### [Task instructions]
Nothing but the lines below between the line holding "den : Option DenSlot" and the line holding "win : Window", inclusive, should appear in the answer, each set down exactly.

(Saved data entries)
-- ==== Sys2Proof/Machine/State.lean ====
section
/-! DEFINITION. The state of one Falgil G3 package as plain data: what the manual names, each field with the rule that
names it, and the model's own fields, marked so. Every list that stands for a map is sorted by its key, names no key
twice and holds no entry equal to what an absent key means (Machine/Store.lean). -/

namespace Sys2Proof.Machine

/-- Register state of one handler frame's window (R389). -/
structure Window where
  ewop : Word := 0
  ewd : Word := 0
  ewa : Word := 0
  ewb : Word := 0
  ewc : Word := 0
  ewimm : Word := 0
  ewpc : Word := 0
  ewlen : Word := 0
  ewg : List Word := []
  ewmask : Mask := 0
  cause : Word := 0
  faddr : BitVec 64 := 0
  fmask : Mask := 0
  deriving DecidableEq, Repr

/-- Why a thread's lanes are parked (R217): the page of its access, and the token of the record it waits on (0 while it
waits for a move to land). When it is released (R218) it is `ready` again. -/
structure Park where
  page : Nat
  token : Nat
  deriving DecidableEq, Repr

/-- State of a thread (R280). `retry` is a Blocked thread that stands before an instruction whose condition did not hold
when it was tried, with the stall code of R451; it is tried again; `burrow` is that of an instruction that waits for burrow `n`; `waitf` that of
a WAITF, with the number below which accesses count for it (R312), and `engines` that of a QFENCE, with the number below which entries count for
it (R269). Held is kept beside it in `Thread.held`. -/
inductive TState where
  | ready
  | retry (code : Nat)
  | burrow (push : Bool) (n : Nat)
  | barrier (level idx phase : Nat)
  | join
  | yield
  | sleep
  | waitf (upTo : Nat)
  | engines (upTo : Nat)
  | halt
  | recall
  | eret (retry : Bool)
  | reply (id : Nat)
  | parked (p : Park)
  | ejected
  | exited
  deriving DecidableEq, Repr

/-- A den slot as the thread in it sees it (R292): its party, the join point, its own s registers and flags, whether the
hand-over is complete, whether it has been told to hand back, its den-cycle count, and which den core of the cluster and which slot of it this
is. -/
structure DenSlot where
  party : Nat
  joinPt : Nat
  s : List (Nat × Word)
  flags : List (Nat × Nat)
  running : Bool
  recalled : Bool
  cycles : Nat
  core : Nat
  slot : Nat := 0
  deriving DecidableEq, Repr

/-- An agent whose accesses the memory model orders (R229, R233): a thread, with the two runs of a twin as one (R253); a copy channel by
the block whose view of it is meant (R259); a block's queue of a package copy engine, and of the tier engine. -/
inductive Agent where
  | thr (n : WName) (tid : Nat)
  | chan (lk blk ch : Nat)
  | pkg (lk blk engine : Nat)
  | tier (lk blk : Nat)
  deriving DecidableEq, Repr

/-- What happens before a point (R233): of each agent named, its accesses up to an interval. -/
abbrev Clock := List (Agent × Nat)

/-- The phase of a thread's last arrival on a barrier (R321); `clk` is what the phase orders before its return, once it is complete
(R232). -/
structure Arrival where
  level : Nat
  idx : Nat
  phase : Nat
  clk : Option Clock := none
  deriving DecidableEq, Repr

/-- One thread of a warp (R280, R301): `rk` is the repetition it stands at in a REP group (R57), `held` the depth of the
frame that holds it, 0 for none (R387); `cnt` counts the cycles of a timed wait; `again` says that its group parked and issues again, so that
WAIT is tested again (R218). -/
structure Thread where
  tid : Nat
  st : TState
  pc : Nat
  rk : Nat
  held : Nat
  retd : Nat
  cnt : Nat
  arr : List Arrival
  den : Option DenSlot
  again : Bool := false
  deriving DecidableEq, Repr

/-- One frame of a warp (R78, R386): `v` maps thread × 128 + register to a live value (R79; a key that is absent reads
as zero), `s` a uniform register to its value, `p` a thread to its predicate word, `flags` a completion flag to its
count (R35). `emu` is the K bit of R397; `conv` is the queued matrix
entry that the frame serves, and `back` the threads as they stood when it was delivered (R422). -/
structure Frame where
  v : List (Nat × Word) := []
  s : List (Nat × Word) := []
  p : List (Nat × BitVec 12) := []
  flags : List (Nat × Nat) := []
  win : Window := {}
  emu : Bool := false
  conv : Option Nat := none
  back : List Thread := []
  deriving DecidableEq, Repr

/-- Register swap state of a warp (R86). -/
inductive SwapSt where
  | resident | swappingOut | swapped | readmitting
  deriving DecidableEq, Repr

/-- An accumulator tile (R157): 256 elements row by row, ACCF and RERUNS of R176, whether the emulation segment holds it (R396), and whether
it has been written since the last cut (R179). -/
structure Tile where
  elems : List Word
  accf : Nat
  reruns : Nat
  emu : Bool
  written : Bool := false
  deriving DecidableEq, Repr

/-- A captured matrix operand (R164, R173): registers of the 128 threads, a scratchpad descriptor, or zero. -/
inductive MOper where
  | regs (vals : List Word)
  | scratch (off rp tp rot : Nat)
  | zero
  deriving DecidableEq, Repr

/-- An entry of a warp's matrix queue (R155, R179, R202). `op` is the code of %mstep; `step` counts completed steps, or
rows of a drain; `prog`, `k` and `eregs` are the captured epilogue program and its registers; `raw`, `pc` and `len` are
the group's own words (R422). -/
structure MEntry where
  id : Nat
  op : Nat
  tile : Nat
  a : MOper
  b : MOper
  fmtw : Word
  sa : List Int
  sb : List Int
  z : Bool
  m : Nat
  n : Nat
  ks : Nat
  step : Nat
  dreg : Nat
  depth : Nat
  prog : List Word
  k : List Word
  eregs : List (List Word)
  raw : List Code
  pc : Nat
  len : Nat
  sig : Nat
  deriving DecidableEq, Repr

/-- A party of the memory model (R229): a warp, the threads of one ejection, or an engine. -/
inductive Party where
  | warp (w : WName)
  | den (w : WName) (party : Nat)
  | engine (a : Agent)
  deriving DecidableEq, Repr

/-- What a release leaves for an acquire to find (R232): the party that made it, the interval it ended (R252), its scope, and what happens
before it. -/
structure RelSrc where
  party : Party
  ivl : Nat
  scope : Nat
  clk : Clock
  deriving DecidableEq, Repr

/-- What a thread's program order has come to (R232, R233): the interval its accesses fall in, what happens before them, its release fences,
one for each scope, and the releases that its reads have met, for an acquire fence. -/
structure ThrRace where
  tid : Nat
  ivl : Nat := 1
  clk : Clock := []
  fences : List RelSrc := []
  seen : List RelSrc := []
  deriving DecidableEq, Repr

/-- The interval counter and the acquired-from table of a warp or den party, and whether it is QUIET (R252). -/
structure RaceTab where
  ivl : Nat := 0
  table : List (Party × Nat) := []
  quiet : Bool := false
  deriving DecidableEq, Repr

/-- Race-detector state of a warp (R252, R254, R255): its table and those of its den parties, LOST, OVF, the two peer registers, and the
clocks of its threads. -/
structure RaceSt where
  tab : RaceTab := {}
  dens : List (Nat × RaceTab) := []
  lost : Bool := false
  ovf : Nat := 0
  peer : Word := 0
  info : Word := 0
  thr : List ThrRace := []
  deriving DecidableEq, Repr

/-- What a cause says of itself (R383, R389): path-independent. `after` is the restart point after the group, `unit` the UNIT of
a record in swap-out mode (R441), `peer` the two peer registers of a race (R254), and `trap` says that it goes to the trap vector whatever its code (R401). (DEDUCED, log 43) -/
structure CauseRec where
  cause : Nat
  tids : List Nat
  faddr : Nat := 0
  ewmask : Option Mask := none
  after : Bool := false
  unit : Nat := 0
  pc : Nat := 0
  peer : Option (Word × Word) := none
  trap : Bool := false
  deriving DecidableEq, Repr

/-- A result not yet ready that is not interlocked (R77, R289): its frame depth, the kind of register (0 v, 1 s, 2
predicate word), its key, the value before the write, and the cycles left. -/
structure Hazard where
  depth : Nat
  kind : Nat
  key : Nat
  old : Word
  left : Nat
  deriving DecidableEq, Repr

/-- An instruction outstanding on a completion flag beside the requests, entries and fetches that lower theirs as they complete (R35, R57):
the frame or den thread it issued in, its flag and address, the threads still in it, its requests outstanding under `id`, and the cycles until
the results of its last pass are ready (R77). -/
structure SigHold where
  id : Nat
  depth : Nat
  den : Option Nat
  flag : Nat
  pc : Nat
  tids : List Nat
  reqs : Nat
  left : Nat
  deriving DecidableEq, Repr

/-- Why a warp stands still though resident (R402, R445, R441, R463): the record's token, and what the record was. -/
structure HaltSt where
  token : Nat
  code : Nat
  deriving DecidableEq, Repr

/-- A skip mark (R442). -/
structure SkipMark where
  pc : Nat
  mask : Mask
  deriving DecidableEq, Repr

/-- A store of a twin that waits in the store-check buffer (R464), by physical address, with what its record needs as it leaves
(R466). -/
structure CheckStore where
  addr : Nat
  va : Nat
  tid : Nat
  tracked : Bool
  marked : Bool
  order : Nat
  scope : Nat
  bytes : List Byte
  party : Party
  ivl : Nat
  rels : List RelSrc
  deriving DecidableEq, Repr

/-- One warp (R78, R386). `pend` holds the causes that wait to be delivered, the first to be delivered first (R388, R401). `frames` holds the open frames, the current one first; the last one is frame 0. For a twin (R464 to
R466): `sig` its signature, `checked` its waiting stores, `nstores` the stores since the last compare point, `compare` 0, 1 while
it waits at a compare point, 2 once that has matched, `once` the accesses made once so far, and `twinRes` their results that the
primary has left for the shadow, by number. `stepArm` counts the cycles since a resume in single step, `stepped` is set by the issue of
a whole group (R445). `loopBuf` is the body that a loop buffer holds, from the target to the branch (R93). `since` counts the core cycles
since its last pass began, and `holds` its instructions outstanding on completion flags (R35). -/
structure Warp where
  name : WName
  core : Nat
  quad : Nat
  adm : Nat
  swap : SwapSt
  swaps : Nat
  threads : List Thread
  frames : List Frame
  fpm : Word
  ejmax : Word
  ejto : Word
  qto : Word
  trapvec : Word
  emuvec : Word
  emuacc : Word
  tiles : List Tile
  epStore : List (Nat × Word)
  epk : List (Nat × Word)
  mq : List MEntry
  race : RaceSt
  pend : List CauseRec
  halt : Option HaltSt
  stopReq : Bool
  skip : Option SkipMark
  groupWait : List (Nat × Nat)
  promoted : List Nat
  ableFor : Nat
  aged : Bool
  young : Bool
  joinPasses : List (Nat × Nat)
  latch1 : List (Nat × Word)
  hazards : List Hazard
  lastStall : Nat
  since : Nat
  holds : List SigHold
  sig : BitVec 64
  checked : List CheckStore
  compare : Nat
  nstores : Nat
  once : Nat
  twinRes : List (Nat × List (Nat × List Word))
  loopBuf : Option (Nat × Nat)
  stepArm : Option Nat
  stepped : Bool
  deriving DecidableEq, Repr

/-- A barrier's open phase (R317): `owner` is the warp index for a warp barrier, and at grid and group level 1 for a twin's
shadow run; `count` is the count of the phase's first arrival, and `arrived` the threads that have arrived, each with what happens
before its arrival (R232). -/
structure Bar where
  level : Nat
  owner : Nat
  idx : Nat
  phase : Nat
  count : Nat
  arrived : List (WName × Nat × Clock)
  deriving DecidableEq, Repr

/-- A burrow name of a block (R327). -/
structure Burrow where
  bound : Bool
  base : Nat
  sz : Nat
  head : Word
  tail : Word
  prod : Nat
  cons : Nat
  pmark : List Nat
  cmark : List Nat
  closedw : List Nat
  deriving DecidableEq, Repr

/-- A block: its core, position in the gang, private frame F (R208), scratchpad allocation (R210) and poisoned words of it
(R458), warp and block barriers, burrows, copy pointers (R259) and the edge bindings it closed early (R355). `swritten` names the 128-byte lines of the scratchpad written since the last cut (R420), `wpast` counts the bytes of
each channel before its last CPRST; `engclk` holds, for each queue, the interval at which an entry of the block begins and what happens before
its issue (R232, R252). -/
structure Block where
  launch : Nat
  blk : Nat
  shadow : Bool
  core : Nat
  grank : Nat
  frame : Nat
  scratch : List Host.Cell
  spoison : List Nat
  bars : List Bar
  burrows : List (Nat × Burrow)
  wptr : List (Nat × Word)
  swritten : List Nat := []
  wpast : List (Nat × Nat) := []
  engclk : List (Nat × Nat × Clock) := []
  deriving DecidableEq, Repr

/-- Where a gang is (R412, R434): running, at its stop (all its warps at restart points; `purpose` 0 a pre-emption's image is due, 1 a
cut is due, 2 an image in swap-out mode is due), saved in an image, killed and to start again, or finished. -/
inductive GangSt where
  | running | stopping (purpose : Nat) | saved (image : Nat) | killed | finished
  deriving DecidableEq, Repr

/-- A gang (R347, R351, R419): `rank0` is its first block, `epoch` its save count, `restored` whether the image of that
count has been restored (R425), `credits` the phases passed before a kill (R462), and `lost` its warps whose races may have gone
unreported (R255). -/
structure Gang where
  launch : Nat
  rank0 : Nat
  shadow : Bool
  cluster : Nat
  st : GangSt
  bars : List Bar
  relaunches : Nat
  epoch : Nat
  restored : Bool
  credits : List (WName × Nat × Arrival)
  ckBytes : Nat
  ckWord1 : Word
  marks : List Nat
  lost : List WName := []
  deriving DecidableEq, Repr

/-- A segment register (R203). -/
structure Seg where
  hint : Nat := 0
  atm : Bool := false
  wr : Bool := false
  rd : Bool := false
  kind : Nat := 7
  limit : Nat := 0
  base : Nat := 0
  deriving DecidableEq, Repr

/-- A group table entry (R344), its list read out. -/
structure Group where
  mode : Nat
  first : Nat
  stride : Nat
  count : Nat
  list : List Nat
  deriving DecidableEq, Repr

/-- An edge binding (R353). -/
structure EdgeBind where
  off : Nat
  seg : Nat
  role : Nat
  deriving DecidableEq, Repr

### [Written answer]
  den : Option DenSlot
  again : Bool := false
  deriving DecidableEq, Repr

/-- One frame of a warp (R78, R386): `v` maps thread × 128 + register to a live value (R79; a key that is absent reads
as zero), `s` a uniform register to its value, `p` a thread to its predicate word, `flags` a completion flag to its
count (R35). `emu` is the K bit of R397; `conv` is the queued matrix
entry that the frame serves, and `back` the threads as they stood when it was delivered (R422). -/
structure Frame where
  v : List (Nat × Word) := []
  s : List (Nat × Word) := []
  p : List (Nat × BitVec 12) := []
  flags : List (Nat × Nat) := []
  win : Window := {}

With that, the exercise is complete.